This is the code for a talk @joemoe and I gave at Flink Forward Global 2021: Introduction to Flink in 30 minutes.
Import this repo into an IDE, such as IntelliJ, as a Maven project.
Before running any of these application, first use docker-compose to start up a Kafka cluster:
docker-compose up -d
Running KafkaProducerJob
in your IDE will populate an input topic with UsageRecords.
To run the jobs in this project in IntelliJ, choose the option "Include dependencies with Provided scope" in your Run Configuration.

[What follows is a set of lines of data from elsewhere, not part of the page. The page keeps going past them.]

/-- A first run returned its digest (R244, R249 to R252, R268). FORCE_CHECK on any member makes a formed tile suspect
(R122). The run's `excursion` holds what droop alarm and sensors gave since its start (R249). -/
def Fabric.firstDigest (f : Fabric) (k : Nat) (r : Run) (m : Meter) (beats : List Beat) : Fabric :=
  match f.sq? r.sq, f.desc? r.sq r.seq with
  | some x, some d =>
    let v := d.view x
    let res : RunResult := { engine := k, beats := beats, counted := m.counted }
    let f := f.markRun r .checking
    let a := if r.nonReplay then (false, f) else f.countAudit x.slice k
    let force := r.seqs.any (fun n => match x.desc? n with | some e => (e.view x).force | none => false)
    let trig := triggerBits (beats.any (fun b => b.ce != 0)) r.watched (r.excursion || m.stretch != 0 || f.cleat.droopLow) a.1 force
    if v.chkrow && beats.all (fun b => shapeProj b.shape) && !beats.isEmpty && decide (f.cau.lanesOut.length < 4) then
      let g := a.2.setCheck r.sq r.seq r.instOpt (some { run1 := res, triggers := trig, engines := [k] })
      let j := g.addJob (.checkRow r.sq r.seq r.inst) x.slice []
      (j.2.onCheck r.sq r.seq r.instOpt (fun c => { c with job := some j.1 })).assignLanes 12
    else a.2.judge r.sq r.seq r.instOpt x.slice r.nonReplay trig res
  | _, _ => f

/-- An extra run returned its digest (R257 to R261). -/
def Fabric.extraDigest (f : Fabric) (k : Nat) (r : Run) (m : Meter) (beats : List Beat) : Fabric :=
  let res : RunResult := { engine := k, beats := beats, counted := m.counted }
  let f := f.onLive r.slice (fun c => { c with extraRuns := (c.extraRuns + 1) % 2 ^ 32 })
  let f := f.onCheck r.sq r.seq r.instOpt (fun c =>
    let c := { c with engines := c.engines ++ [k], wanted := none, placed := false }
    if r.kind == .third then { c with run3 := some res } else { c with run2 := some res })
  match f.getCheck r.sq r.seq r.instOpt with
  | none => f
  | some c =>
    if c.projection then (if r.kind == .third then f else f.countArb r.sq).askCau r.sq r.seq r.instOpt true
    else f.digestPath r.sq r.seq r.instOpt c

/-- R261 after a CAU outcome: 0 PASS, 1 MISMATCH, 2 UNCHECKED, 3 result unreadable, 4 operand unreadable. An unreadable
operand ends the check in step 1 alone. The table names PASS and MISMATCH for step 2; any other outcome leads to step 3 as
MISMATCH does (DESIGN CHOICE). -/
def Fabric.projectionVerdict (f : Fabric) (q : Nat) (n : BitVec 32) (i : Option Nat) (outcome : Nat) : Fabric :=
  match f.getCheck q n i with
  | none => f
  | some c =>
    match c.run2, c.run3 with
    | none, _ =>
      if outcome = 0 then f.passCheck q n i 0 c.run1 []
      else if outcome = 2 then (f.onCheck q n i (fun c => { c with projection := false })).want q n i .replay
      else if outcome = 4 then f.passRun q n i 3 0 c.run1.engine c.run1.counted
      else f.want q n i .second
    | some p, none => if outcome = 0 then f.passCheck q n i 1 p [c.run1.engine] else f.want q n i .third
    | some p, some t => if outcome = 0 then f.passCheck q n i 1 t [c.run1.engine, p.engine] else f.hold q n i c.engines

/-- R259: the CAU arbitration of the result in memory. -/
def Fabric.arbitrationVerdict (f : Fabric) (q : Nat) (n : BitVec 32) (i : Option Nat) (outcome : Nat) : Fabric :=
  match f.getCheck q n i with
  | none => f
  | some c =>
    let r := c.run3.getD c.run1
    if outcome = 0 then
      f.passCheck q n i 1 r (([some c.run1, c.run2, c.run3].filterMap id).filter (fun o => !agree o r) |>.map (·.engine))
    else f.hold q n i c.engines

/-! ### Commit (R245, R246) -/

/-- The completion record (R153). -/
def cqRecord (x : Sq) (local_ : Nat) (d : Desc) (time : Nat) (phase : Bool) : BitVec 256 :=
  let v := d.view x
  BitVec.ofNat 256 (bf d.status 0 8 + bf d.detail 8 8 + bf x.loc 16 16 + bf d.seq.toNat 32 32 + bf time 64 64
    + bf (if d.noContext then 0 else v.ctx) 128 16 + bf local_ 144 16 + bf d.counted 160 32
    + bf (if v.cond then (d.insts.filter (fun i => i.2.started)).length else 0) 192 32 + bf (b2n phase + 2 * b2n d.fenceErr) 248 8)

end Sys2Proof.Machine
end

After having run the KafkaProducerJob
you can run any of the other applications
in this project (all of which expect to read from Kafka).

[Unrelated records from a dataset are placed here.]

-- ==== Sys2Proof/Machine/Pipeline.lean ====
section
/-! DEFINITION. The life of a tile (R22): descriptor read, binding, count read, placement and forming, the ends
that an engine reports, budget and hang limits, extra runs, commit, and address resolution. -/

namespace Sys2Proof.Machine

/-! ### Replica sets (R269 to R273) -/

def Fabric.replica (f : Fabric) (n : Nat) : Replica := f.belay.replicas.getD n {}
def Fabric.onReplica (f : Fabric) (n : Nat) (g : Replica → Replica) : Fabric :=
  { f with belay := { f.belay with replicas := f.belay.replicas.upd n {} g } }
def Fabric.onMember (f : Fabric) (n m : Nat) (g : Member → Member) : Fabric :=
  f.onReplica n (fun r => { r with members := r.members.onKey m g })
/-- MEMBER_STATE of a set (R277). -/
def Replica.states (r : Replica) : Nat := (r.members.map (fun m => m.2.state * 16 ^ m.1)).sum

/-- A member is expelled: its slice takes a CONTAINED fault (R272). -/
def Fabric.expel (f : Fabric) (n m : Nat) : Fabric :=
  let x := (f.replica n).members.getD m {}
  let f := match x.job with | some j => f.dropCau (fun k => k.id == j) | none => f
  (f.onMember n m (fun x => { x with state := 6, job := none })).raiseCentral srcBelay 0x0403 [x.slice] (syn3 n m 0)

/-- A check ends when its last job has ended: majority and odd members (R271), expulsions (R272), the reply. -/
def Fabric.settleReplica (f : Fabric) (n : Nat) : Fabric :=
  let r := f.replica n
  if r.result != 1 || r.members.any (fun m => m.2.job.isSome) then f
  else
    let good := r.members.filter (fun m => m.2.state == 2)
    let total := good.length + (r.members.filter (fun m => m.2.state == 5)).length
    let size (d : BitVec 384) : Nat := (good.filter (fun m => m.2.digest == d)).length
    let major := (good.find? (fun m => decide (total < 2 * size m.2.digest))).map (fun m => m.2.digest)
    let f := f.onReplica n (fun r => { r with
      result := if major.isSome then 2 else 3, req := none
      members := r.members.each (fun _ m => if m.state = 2 then { m with state := if major = some m.digest then 3 else 4 } else m) })
    let f := if major.isNone then f.raiseCentral srcBelay 0x0404 [] (BitVec.ofNat 192 n)
      else if r.autoExpel then
        ((f.replica n).members.keysOf (fun _ m => m.state == 4 || m.state == 5)).foldl (fun f m => f.expel n m) f
      else f
    f.replyOpt r.req (repOk [(0x20, 1, (f.replica n).result), (0x24, 4, (f.replica n).states)])
def Fabric.settleReplicas (f : Fabric) : Fabric := (f.belay.replicas.keysOf (fun _ r => r.result == 1)).foldl (fun f n => f.settleReplica n) f

/-- Stale descriptors whose runs have ended are bound again (R24, R184). -/
def Fabric.settleRebind (f : Fabric) : Fabric :=
  { f with sqs := f.sqs.each (fun _ x => { x with descs := x.descs.map (fun d =>
      if d.stale && d.stage == .bound && d.belay == .bound && d.insts.all (fun i => i.2.belay == .bound || i.2.belay == .passed)
      then { d with stage := .unbound } else d) }) }
/-- Conditional descriptors whose outcome is known end (R110). -/
def Fabric.settleConds (f : Fabric) : Fabric :=
  f.sqs.foldl (fun f e => e.2.descs.foldl (fun f d => if (d.view e.2).cond then f.settleCond e.1 d.seq else f) f) f
/-- Cancellations whose scope has its records are answered (R161). -/
def Fabric.settleAllCancels (f : Fabric) : Fabric := f.each (f.sqs.keysOf (fun _ x => !x.cancels.isEmpty)) (fun q f => f.settleCancels q)

/-- What every change of the queues may complete: conditional descriptors, faults with nothing parked on them, gathers that
look ahead, the slack of a slice that is armed no longer, cancellations, steps that went stale or have ended, groups that are being
destroyed, checks of replica sets, an import that went stale, quiesces, and the drain for a power cycle. -/
def Fabric.settle (f : Fabric) : Fabric :=
  f.settleRebind.settleConds.settleFaults.settleRows.settleAllCancels.settleSlack.settleStale.settleSteps.settleGroups.settleReplicas.settleImports.settleQuiesce.settleDrain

To watch what's happening in Kafka (using a local installation of Kafka, or from inside the container):
./kafka-console-consumer.sh --bootstrap-server localhost:9092 --topic input --property print.timestamp=true
While this job is running in the IDE you can use Flink's web UI at http://localhost:8081.
curl -O https://dlcdn.apache.org/flink/flink-1.14.3/flink-1.14.3-bin-scala_2.12.tgz
tar -xzf flink-*.tgz
cd flink-1.14.3
ls -la bin/
./bin/start-cluster.sh
Then browse to http://localhost:8081.
To see the cluster run the streaming WordCount example:
./bin/flink run examples/streaming/WordCount.jar
tail log/flink-*-taskexecutor-*.out
If you have already started a cluster, stop it and reconfigure Flink to have more resources
by modifing flink-1.14.3/conf/flink-conf.yaml
so that
taskmanager.memory.process.size: 3072m
taskmanager.numberOfTaskSlots: 8
Then with flink-1.14.3/bin
in your PATH:
mvn clean package
start-cluster.sh
flink run -d target/flink-mobile-data-usage-1.0.jar
flink run -d -c com.ververica.flink.example.datausage.UsageAlertingProcessFunctionJob \
target/flink-mobile-data-usage-1.0.jar --webui false
curl https://flink.apache.org/q/quickstart.sh | bash -s 1.14.3
See Project Configuration in the Flink docs for more information.